Civil court can entertain plea of violation of fundamental rights by non-State entities
The Court remarked:
“At the outset itself, this Court cannot subscribe to the above argument simply because, if accepted, there will be no forum to ventilate the grievances of infringement of fundamental rights by the non-state actors…it is inconceivable that one cannot invoke Article 226 in a case of the present nature.

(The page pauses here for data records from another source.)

-- ==== Sys2Proof/Machine/Ops.lean ====
section
/-! DEFINITION. Sys2Proof/Machine/Ops.lean: what every instruction shares: taking a trap (R374 to R378), waiting (R16,
R310), stream ports as operands (R150 to R155), the checks of issue (R38, R41, R74), and retiring. -/

namespace Sys2Proof.Machine

/-- Register n of a thread; x0 reads 0 and is full (R15, R174). -/
def Thread.reg (t : Thread) (n : Nat) : Reg := if n = 0 then {} else amGetD t.regs n {}

/-- The value of register n. -/
def Thread.x (t : Thread) (n : Nat) : Word := (t.reg n).val

/-- The thread with register n written and full; a write of x0 has no effect (R15, R175). -/
def Thread.setX (t : Thread) (n : Nat) (v : Word) : Thread :=
  if n = 0 then t else { t with regs := amPut t.regs n { val := v, full := true, perr := false } }

/-- The thread with register n emptied, its value kept (R177). -/
def Thread.emptyX (t : Thread) (n : Nat) : Thread :=
  if n = 0 then t else { t with regs := amPut t.regs n { t.reg n with full := false } }

/-- The thread waits or is parked, its instruction incomplete (R16). -/
def State.park (s : State) (slot : Nat) (c : Cond) : State :=
  if s.latch.replay ≠ 0 then { s with latch := { replay := 2 } } else
  { s.modThread slot (fun t => { t with run := .waiting c }) with latch := {} }

/-- A delivery to a thread lands, or its condition clears, in this cycle: it issues no earlier than the next (R176, R315). -/
def State.landNow (s : State) (slot : Nat) : State := s.modThread slot fun t =>
  { t with landedAt := some s.cycle, landed := if t.landedAt == some s.cycle then t.landed else [] }

/-- A delivery landed in the register in this cycle (R175, R176). -/
def Thread.took (t : Thread) (cycle r : Nat) : Bool := t.landedAt == some cycle && t.landed.contains r

/-- A ready thread is held back by an interlock and tries again (R75, R310). -/
def State.holdBack (s : State) (slot : Nat) (c : Cond) : State :=
  { s.modThread slot (fun t => { t with hold := some c }) with latch := {} }

/-- The causes a thread may handle itself (R374). -/
def userCause (c : Nat) : Bool :=
  c == 0x02 || c == 0x03 || c == 0x04 || c == 0x06 || c == 0x0A || c == 0x0B || c == 0x0C

/-- Changes a port of a thread. -/
def State.modPort (s : State) (slot h : Nat) (f : Port → Port) : State :=
  s.modThread slot fun t =>
    match amGet t.ports h with
    | some p => { t with ports := amPut t.ports h (f p) }
    | none => t

def State.port? (s : State) (slot h : Nat) : Option Port := (s.thread? slot).bind fun t => amGet t.ports h

/-- What a read port has asked for and not received is asked for no more; index words popped for it stay with the port. -/
def State.dropAsk (s : State) (slot h : Nat) : State :=
  { s.modPort slot h (fun p => { p with asks := [], again := p.asks.filterMap (·.ix) ++ p.again }) with
    holds := s.holds.filter fun x => !(x.slot == slot && x.port == some h)
    returns := s.returns.filter fun x => !(x.1.slot == slot && x.1.port == some h) }

/-- As dropAsk, for every port of a thread. -/
def State.dropAsks (s : State) (slot : Nat) : State :=
  (((s.thread? slot).map fun t => t.ports.map (·.1)).getD []).foldl (fun s h => s.dropAsk slot h) s

/-- Withdraws the requests of a slot's instruction at homes, watch tables and belay units (R272, R336). -/
def State.withdrawOwn (s : State) (slot : Nat) : State :=
  let core := coreOf slot
  let s1 : State := { s with
    holds := s.holds.filter fun h => h.slot != slot || h.port.isSome
    watches := s.watches.filter (·.slot != some slot)
    returns := s.returns.filter fun h => h.1.slot != slot || h.1.port.isSome
    packets := s.packets.filter fun p => match p.payload with
      | .request x _ _ (.sync ..) | .request x _ _ (.wait ..) => x != slot
      | _ => true
    tenants := s.tenants.map fun t => (t.1, { t.2 with
      queues := t.2.queues.map fun q => (q.1, { q.2 with waiters := q.2.waiters.filter (· != slot) }) }) }
  if isOpt core then s1 else
  let s1 := s1.modOctet (octetOf core) fun o => { o with candidates := o.candidates.filter (·.1 != slot) }
  s1.modCluster (clusterOf core) fun c => { c with
    mutexes := c.mutexes.map fun m => (m.1, { m.2 with waiters := m.2.waiters.filter (· != slot) })
    events := c.events.map fun e => (e.1, { e.2 with waiters := e.2.waiters.filter (· != slot) }) }

/-- As withdrawOwn, and what the thread's ports have asked for (R272). -/
def State.withdraw (s : State) (slot : Nat) : State := (s.withdrawOwn slot).dropAsks slot

/-- An instruction whose request cannot be withdrawn is completed first: a load, an atomic, an access outside the package, a
spawn; and one whose home has performed it (R272). -/
def Thread.inFlight (t : Thread) : Bool :=
  match t.pend with
  | some p => p.farKey?.isSome || p.mode == 1 || p.mode == 7 || p.mode == 9 || p.mode == 14 ||
      ((p.mode == 2 || p.mode == 4 || p.mode == 5) && p.complete)
  | none => false

/-- A reply of a home to the slot is on its way: the home has performed its request (R272). -/
def State.replyComing (s : State) (slot : Nat) : Bool :=
  s.packets.any fun p => match p.payload with | .reply x .. => x == slot | _ => false

/-- A barrier lists the slot as a waiter. -/
def State.barrierOf (s : State) (slot : Nat) : Bool :=
  s.clusters.any fun c => c.2.barriers.any fun b => b.2.waiters.any (·.slot == slot)

/-- The pend of a barrier arrival, which stays counted (R336). -/
def Pend.barrier (p : Pend) : Bool :=
  p.mode == 2 && match belayAt (p.ea.toNat - Config.belayBase) with | some (.barWait _) => true | _ => false

/-- A thread waits for barriers no more: its arrivals stay counted, and nothing waits for their firing (R336). -/
def State.leaveBarriers (s : State) (slot : Nat) : State :=
  if !s.barrierOf slot then s else
  { s with clusters := s.clusters.map fun c => (c.1, { c.2 with
      barriers := c.2.barriers.map fun b => (b.1, { b.2 with waiters := b.2.waiters.filter (·.slot != slot) }) }) }

/-- The instruction a thread waits in is abandoned (R16, R272, R336). -/
def State.abandon (s : State) (slot : Nat) : State :=
  ((s.withdrawOwn slot).leaveBarriers slot).modThread slot fun t => { t with pend := none, hold := none, run := .ready }

/-- A thread of a frozen tenant stops: what it waits for is withdrawn, and the instruction abandoned (R16, R272), unless its home has
performed it or it waits for a barrier, at which its arrival stays counted (R336). -/
def State.stopFrozen (s : State) (slot : Nat) : State :=
  (s.withdraw slot).modThread slot fun t => match t.run with
    | .waiting _ =>
      if t.inFlight || s.replyComing slot || t.pend.any Pend.barrier && s.barrierOf slot then { t with frozen := true } else
        { t with frozen := true, pend := none, hold := none, run := .ready }
    | _ => { t with frozen := true }

/-- Freezes a tenant (R394): every thread of it stops, parked and frozen, and what it waits for at homes, watch tables and
belay units is withdrawn as R272 and R336 state. -/
def State.freeze (s : State) (tn : Nat) : State :=
  let slots := (s.threads.filter fun p => p.2.tenant == tn).map (·.1)
  slots.foldl State.stopFrozen (s.modTenant tn fun x => { x with frozen := true })
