-- ==== Sys2Proof/Machine/Belay.lean ====
section
/-! DEFINITION. Sys2Proof/Machine/Belay.lean: the belay unit's barriers, mutexes and event lines (R331 to R336), reached by
ld and sd through the belay window. -/

namespace Sys2Proof.Machine

/-- ld may read the word; sd may write it (R331). -/
def BelayOp.loads : BelayOp → Bool
  | .mutRelease _ | .evSet _ | .evClear _ => false
  | _ => true
def BelayOp.stores : BelayOp → Bool
  | .barCfg _ | .mutRelease _ | .evSet _ | .evClear _ | .evCfg _ => true
  | _ => false

def Cluster.barrier (c : Cluster) (i : Nat) : Barrier := amGetD c.barriers i {}
def Cluster.mutex (c : Cluster) (i : Nat) : Mutex := amGetD c.mutexes i {}
def Cluster.eventLine (c : Cluster) (i : Nat) : EventLine := amGetD c.events i {}

def State.setBarrier (s : State) (cl i : Nat) (b : Barrier) : State :=
  s.modCluster cl fun c => { c with barriers := amPut c.barriers i b }
def State.setMutex (s : State) (cl i : Nat) (m : Mutex) : State :=
  s.modCluster cl fun c => { c with mutexes := amPut c.mutexes i m }
def State.setEvent (s : State) (cl i : Nat) (e : EventLine) : State :=
  s.modCluster cl fun c => { c with events := amPut c.events i e }

/-- Answers belay waiters with a value. -/
def State.answerAll (s : State) (slots : List Nat) (v : Word) : State :=
  slots.foldl (fun s x => s.answer x 0 (.ok v)) s

/-- n of a barrier's cfg (R332). -/
def Barrier.n (b : Barrier) : Nat := (b.cfg.extractLsb' 0 16).toNat

/-- A barrier fires: its phase moves on, its phase's waiters are released with the new phase, and the children whose
arrival counted in it get a release (R333). -/
def State.fireBarrier (s : State) (cl i : Nat) : State :=
  let b := (s.cluster cl).barrier i
  let p1 := (b.phase + 1) % 2 ^ 32
  let out := b.waiters.filter (·.phase == b.phase)
  let kids := b.children.filter (·.2.2 == b.phase)
  let s1 := s.setBarrier cl i { b with
    phase := p1, count := b.early, early := 0, closing := false
    waiters := b.waiters.filter (·.phase != b.phase), children := b.children.filter (·.2.2 != b.phase) }
  let s2 := s1.answerAll (out.map (·.slot)) (BitVec.ofNat 64 p1)
  kids.foldl (fun s k => s.send false (epBelay cl) (epBelay k.1) (.parentRelease k.1 k.2.1)) s2

/-- A barrier whose count has reached n fires, or closes and sends its arrival to its parent (R333). -/
def State.settleBarrier (s : State) (cl i : Nat) : State :=
  let b := (s.cluster cl).barrier i
  if b.n = 0 ∨ b.closing ∨ b.count < b.n then s
  else if b.cfg.getLsbD 41 then
    let parent := cl / 16 * 16 + (b.cfg.extractLsb' 32 4).toNat
    let tn := ((s.tenants.find? fun t => t.2.clusters.getLsbD cl).map (·.1)).getD 0
    (s.setBarrier cl i { b with closing := true }).send false (epBelay cl) (epBelay parent)
      (.childArrival tn parent (b.cfg.extractLsb' 36 5).toNat cl i)
  else s.fireBarrier cl i

/-- An arrival is counted (R333). A closed barrier keeps its count of n until it fires, and counts apart the arrivals of the
next phase, which its count then is (DEDUCED, notes/assumptions/58.md). -/
def Barrier.counted (b : Barrier) : Barrier :=
  if b.closing then { b with early := b.early + 1 } else { b with count := b.count + 1 }

/-- The phase in which an arrival at the barrier counts now: the next one while it is closed (R333). -/
def Barrier.arrivalPhase (b : Barrier) : Nat := if b.closing then (b.phase + 1) % 2 ^ 32 else b.phase

/-- The rectangle of a rect word (R301): die, grow0, gcol0, h, w. -/
structure Rect where
  die : Nat
  row : Nat
  col : Nat
  h : Nat
  w : Nat
deriving DecidableEq, Repr

/-- The rectangle a rect word names, of compute cores or, with opt, of slices (R301, R365). -/
def rectOf (r : Word) : Rect :=
  let cl := (r.extractLsb' 4 4).toNat
  { die := (r.extractLsb' 0 3).toNat
    row := cl / 4 * 8 + (r.extractLsb' 12 3).toNat
    col := cl % 4 * 16 + (r.extractLsb' 8 4).toNat
    h := (r.extractLsb' 24 5).toNat + 1
    w := (r.extractLsb' 16 6).toNat + 1 }

/-- The die-level coordinates of a compute core (R301): grow and gcol. -/
def growOf (core : Nat) : Nat := core / 128 % 16 / 4 * 8 + core % 128 / 16
def gcolOf (core : Nat) : Nat := core / 128 % 4 * 16 + core % 16

/-- The compute core at die-level coordinates. -/
def coreAt (die grow gcol : Nat) : Nat := die * 2048 + (grow / 8 * 4 + gcol / 16) * 128 + grow % 8 * 16 + gcol % 16

/-- A sub-rectangle aligned in a launch's rectangle (R303). -/
def alignedIn (outer inner : Rect) : Bool :=
  outer.die == inner.die && decide (outer.row ≤ inner.row) && decide (outer.col ≤ inner.col) &&
  decide (outer.w % inner.w = 0) && decide (outer.h % inner.h = 0) &&
  decide ((inner.row - outer.row) % inner.h = 0) && decide ((inner.col - outer.col) % inner.w = 0) &&
  decide (inner.row + inner.h ≤ outer.row + outer.h) && decide (inner.col + inner.w ≤ outer.col + outer.w)

/-- The barrier's rectangle in die-level coordinates (R332). -/
def Barrier.rect (b : Barrier) (cl : Nat) : Rect :=
  { die := cl / 16
    row := cl % 16 / 4 * 8 + (b.cfg.extractLsb' 20 3).toNat
    col := cl % 4 * 16 + (b.cfg.extractLsb' 16 4).toNat
    h := (b.cfg.extractLsb' 27 3).toNat + 1
    w := (b.cfg.extractLsb' 23 4).toNat + 1 }

/-- A thread's own arrival is allowed (R332): n is not 0, its core lies in the rectangle, which is aligned in its
launch. -/
def State.arrivalOk (s : State) (slot i : Nat) : Bool :=
  let core := coreOf slot
  let cl := clusterOf core
  let b := (s.cluster cl).barrier i
  let r := b.rect cl
  decide (b.n ≠ 0) && decide (r.row ≤ growOf core) && decide (growOf core < r.row + r.h) &&
  decide (r.col ≤ gcolOf core) && decide (gcolOf core < r.col + r.w) &&
  match (s.thread? slot).bind fun t => amGet s.launches t.launch with
  | some l => alignedIn (rectOf l.rectNow) r
  | none => false

/-- What a unit answers: a value now, or nothing yet. -/
abbrev BelayAnswer := State × Option Word

/-- A thread's arrival (R333): counted in the phase, it waits for the firing or gets the phase at once. -/
def State.barrierArrive (s : State) (slot i : Nat) (wait : Bool) : BelayAnswer :=
  let cl := clusterOf (coreOf slot)
  let b := (s.cluster cl).barrier i
  let p := b.arrivalPhase
  let b1 := { b.counted with waiters := if wait then b.waiters ++ [⟨slot, p⟩] else b.waiters }
  let s1 := (s.setBarrier cl i b1).modThread slot fun t => { t with pend := t.pend.map fun q => { q with phase := p } }
  (s1.settleBarrier cl i, if wait then none else some (BitVec.ofNat 64 p))

/-- A cfg store (R333): the count becomes 0, closing is cleared and every waiter gets all-ones. -/
def State.barrierCfg (s : State) (cl i : Nat) (v : Word) : State :=
  let b := (s.cluster cl).barrier i
  (s.setBarrier cl i { b with cfg := v &&& 0x3FF3FFFFFFF#64, count := 0, early := 0, closing := false, waiters := [] }).answerAll
    (b.waiters.map (·.slot)) (BitVec.allOnes 64)

/-- Status of a barrier (R333). -/
def Barrier.status (b : Barrier) : Word :=
  BitVec.ofNat 64 (b.phase * 2 ^ 32 + b.count % 65536 * 65536 + if b.closing then 1 else 0)

/-- An acquire (R334). -/
def State.mutexAcquire (s : State) (slot i : Nat) : BelayAnswer :=
  let cl := clusterOf (coreOf slot)
  let m := (s.cluster cl).mutex i
  match m.owner with
  | none => (s.setMutex cl i { m with owner := some slot, abandoned := false }, some 1)
  | some o => if o = slot then (s, some 2) else (s.setMutex cl i { m with waiters := m.waiters ++ [slot] }, none)

/-- A try (R334). -/
def State.mutexTry (s : State) (slot i : Nat) : BelayAnswer :=
  let cl := clusterOf (coreOf slot)
  let m := (s.cluster cl).mutex i
  match m.owner with
  | none => (s.setMutex cl i { m with owner := some slot, abandoned := false }, some 1)
  | some _ => (s, some 0)

/-- The mutex goes to its oldest waiter, or is free (R334). -/
def State.mutexPass (s : State) (cl i : Nat) (abandoned : Bool) : State :=
  let m := (s.cluster cl).mutex i
  match m.waiters with
  | w :: rest => (s.setMutex cl i { owner := some w, abandoned := false, waiters := rest }).answer w 0 (.ok 1)
  | [] => s.setMutex cl i { owner := none, abandoned := abandoned, waiters := [] }

/-- Status of a mutex (R334). -/
def Mutex.status (m : Mutex) : Word :=
  BitVec.ofNat 64 ((match m.owner with | some o => o % 2 ^ 20 + 2 ^ 20 | none => 0) +
    (if m.abandoned then 2 ^ 21 else 0) + min 255 m.waiters.length * 2 ^ 24)

/-- A wait on an event line (R335). -/
def State.eventWait (s : State) (slot i : Nat) : BelayAnswer :=
  let cl := clusterOf (coreOf slot)
  let e := (s.cluster cl).eventLine i
  if e.set then (s.setEvent cl i { e with set := !e.cfg.getLsbD 0 }, some e.value)
  else (s.setEvent cl i { e with waiters := e.waiters ++ [slot] }, none)

/-- A set (R335): with auto the oldest waiter is released and the bit cleared, otherwise all are; with fwd the set is sent
on. -/
def State.eventSet (s : State) (cl i : Nat) (v : Word) : State :=
  let e := (s.cluster cl).eventLine i
  let s1 :=
    if e.cfg.getLsbD 0 then
      match e.waiters with
      | w :: rest => (s.setEvent cl i { e with value := v, set := false, waiters := rest }).answer w 0 (.ok v)
      | [] => s.setEvent cl i { e with value := v, set := true }
    else (s.setEvent cl i { e with value := v, set := true, waiters := [] }).answerAll e.waiters v
  if e.cfg.getLsbD 1 then
    let dst := cl / 16 * 16 + (e.cfg.extractLsb' 4 4).toNat
    s1.send false (epBelay cl) (epBelay dst) (.forwardedSet dst (e.cfg.extractLsb' 8 6).toNat v)
  else s1

/-- Status of an event line (R335). -/
def EventLine.status (e : EventLine) : Word :=
  BitVec.ofNat 64 (e.waiters.length % 65536 + if e.set then 65536 else 0)

/-- A mutex release store by a thread that is not the owner changes nothing and traps (R334). -/
def State.mutexRelease (s : State) (slot i : Nat) : State × Bool :=
  let cl := clusterOf (coreOf slot)
  if ((s.cluster cl).mutex i).owner = some slot then (s.mutexPass cl i false, true) else (s, false)

/-- A load's act at the unit (R331). -/
def State.belayLoad (s : State) (slot : Nat) : BelayOp → BelayAnswer
  | .barCfg i => (s, some ((s.cluster (clusterOf (coreOf slot))).barrier i).cfg)
  | .barWait i => s.barrierArrive slot i true
  | .barArrive i => s.barrierArrive slot i false
  | .barStatus i => (s, some ((s.cluster (clusterOf (coreOf slot))).barrier i).status)
  | .mutAcquire i => s.mutexAcquire slot i
  | .mutTry i => s.mutexTry slot i
  | .mutStatus i => (s, some ((s.cluster (clusterOf (coreOf slot))).mutex i).status)
  | .evWait i => s.eventWait slot i
  | .evCfg i => (s, some ((s.cluster (clusterOf (coreOf slot))).eventLine i).cfg)
  | .evStatus i => (s, some ((s.cluster (clusterOf (coreOf slot))).eventLine i).status)
  | .mutRelease _ | .evSet _ | .evClear _ => (s, none)

/-- A store's act at the unit; false: it traps with cause 0x08 (R331). -/
def State.belayStore (s : State) (slot : Nat) (v : Word) : BelayOp → State × Bool
  | .barCfg i => (s.barrierCfg (clusterOf (coreOf slot)) i v, true)
  | .mutRelease i => s.mutexRelease slot i
  | .evSet i => (s.eventSet (clusterOf (coreOf slot)) i v, true)
  | .evClear i =>
    let cl := clusterOf (coreOf slot)
    (s.setEvent cl i { (s.cluster cl).eventLine i with set := false }, true)
  | .evCfg i =>
    let cl := clusterOf (coreOf slot)
    (s.setEvent cl i { (s.cluster cl).eventLine i with cfg := v &&& 0x3FF3#64 }, true)
  | _ => (s, false)

/-- An arrival is a release (R336). -/
def BelayOp.releases : BelayOp → Bool
  | .barWait _ | .barArrive _ | .mutRelease _ | .evSet _ => true
  | _ => false

/-- A load that acts at the unit by a step of its own; a read of cfg or status is answered at once. -/
def BelayOp.acts : BelayOp → Bool
  | .barCfg _ | .barStatus _ | .mutStatus _ | .evCfg _ | .evStatus _ => false
  | _ => true

/-- ld of the belay window (R331, R336). A load that waits leaves its request outstanding; State.slow leaves every one
to the unit's own step. -/
def belayLd (s : State) (c : Ctx) (va : Word) (off rd : Nat) : State :=
  match belayAt off with
  | none => s.trapc c 0x07 va
  | some op =>
    if !op.loads then s.trapc c 0x08 va
    else if !s.assigned c.core c.t.tenant then s.trapc c 0x09 va
    else
      let arrives := match op with | .barWait i | .barArrive i => some i | _ => none
      if (match arrives with | some i => !s.arrivalOk c.slot i | none => false) then s.trapc c 0x08 va else
      let go (s : State) : State :=
        let p : Pend := ⟨.scalar 8 0 false, rd, c.npc, [0], [], [], 2, 0, va, []⟩
        let s1 := s.request c p
        if s.slow && op.acts then s1 else
        match s1.belayLoad c.slot op with
        | (s2, some v) => s2.finish c rd [v]
        | (s2, none) => s2
      if op.releases then s.release c go else go s

/-- sd of the belay window (R331, R336). With State.slow the store waits for the unit's own step, its value in got. -/
def belaySd (s : State) (c : Ctx) (va : Word) (off : Nat) (v : Word) : State :=
  match belayAt off with
  | none => s.trapc c 0x07 va
  | some op =>
    if !op.stores then s.trapc c 0x08 va
    else if !s.assigned c.core c.t.tenant then s.trapc c 0x09 va
    else
      let own : Bool := match op with
        | .mutRelease i => ((s.cluster (clusterOf c.core)).mutex i).owner == some c.slot
        | _ => true
      let go (s : State) : State :=
        if !own then s.trapc c 0x08 va
        else if s.slow then s.request c ⟨.none, 0, c.npc, [0], [(1, v)], [], 2, 0, va, []⟩
        else (s.belayStore c.slot v op).1.done c
      if op.releases then s.release c go else go s

end Sys2Proof.Machine
end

Even if the right under Article 226 is invoked, the appellants can easily destroy the said right by contending that the jurisdiction of this Court cannot be invoked against a private person, unless he shows that so…this Court is inclined to conclude that because of operation of Article 32(3), it cannot be said that the jurisdiction of the civil court is restricted in any manner and when infringement of such fundamental right occurs at the hands of a private individual, the right to invoke civil remedy is not obliterated under any circumstances, nor it is hedged by the presence of Article 32(3).”
Knanaya Church can solemnise marriage between a Knanaya and non-Knanaya
The Court concluded that the Knanaya Churtch can solemnise the marriage between a Knanaya and a non-Knanaya since it is admitted that there is difference in the religious rites of the Archdiocese of Kottayam and other dioceses and also since there is no special status created by the Papal Bull.
Non-Knanaya spouse can claim status of her husband's community
“Recognition by a community, insofar as the marriage is concerned, is a personal right of the spouses, as they are entitled to live after marriage openly to the knowledge of the community and the members of the community. The rule of reservation is entirely different from the context of a claim based on a civil right. There is no denial of the fact that a spouse is taken into the family of her husband after her marriage and that she cannot remain in a suspended animation and continue to hold the status of her community before her marriage. However, when a claim of reservation is raised, the matter should be viewed differently…As far as the baptism of their children is concerned, once this Court has concluded that there is no legal bar for a Knanaya to marry a non Knanaya catholic, all consequences follow,” the Court held.
Case No: RSA No. 656 of 2022
Case Title: The Metropolitan Archbishop, The Archeparchy of Kottayam and Anr. v. Knanaya Catholic Naveekarana Samithy and Ors.
Citation: 2026 LiveLaw (Ker) 163
Counsel for the appellants: P.B. Krishnan (Sr.), Manu Vyasan Peter, P.B. Subramyan, Sabu George, Abraham Babu Kallivayalil, Jacob E.Simon appeared for the Metropolitan Archbishop and the Archeparchy of Kottayam.
T. Krishnanunnu (Sr.), Meena A., Vinod Ravindranath, K.C. Kiran, M.R. Mini, M. Devesh, Ashwin Sathyanath, Anish Antony Anathazhath, Thareeq Anver, Jacob E. Simon and Srinath C.V. appeared for Knanaya Catholic Congress.
S. Sreekumar (Sr.), P. Martin Jose, R. Githesh, Thomas P.Kuruvilla, Ajay Ben Jose, Manjunath Menon, Sachin Jacob Ambat, Harikrishnan S., Ananthakrishnan Kartha, Anil D. Kartha, Suresh G., Sharath Eldo Philip, Sreekumar G., Ananthasankar A. Kartha for other appellants.
Counsel for the respondents: Shyam Padman (Sr.), Laya Mary Joseph , C.M.Andrews, Ashwathi Shyam, Swathy Sudhir, Shimleel Ibrahim T., S.Anupama appeared for Knanaya Catholic Naveekarana Samithy.
Renjith Thampan (Sr.), Pooja Sunil, P. Thomas Geevarghese, Sumathy Dandapani (Sr.), C.S. Manilal, K.M. Firoz, V.M. Krishnakumar, N.M. Madhu, C.S. Rajani, Boby M. Sekhar, Agi Joseph, Sivan Madathil, Margaret Maureen Drose, S.Nidheesh, P.Thomas Geeverghese, Tony Thomas (Inchiparambil), E.S. Firos, Anish Lukose, Rayjith Mark, Roshan Jacob Mundackal, Millu Dandapani, Reji George, Rajeev P. Nair, Chacko Simon, M. Shajna, M.H. Hanis, Kalam Pasha B., Vishakha J., Hasna Ashraf T.A., Anandu U.R., Sundeep Abraham, Sagar Roshan, Maya M. for the other respondents.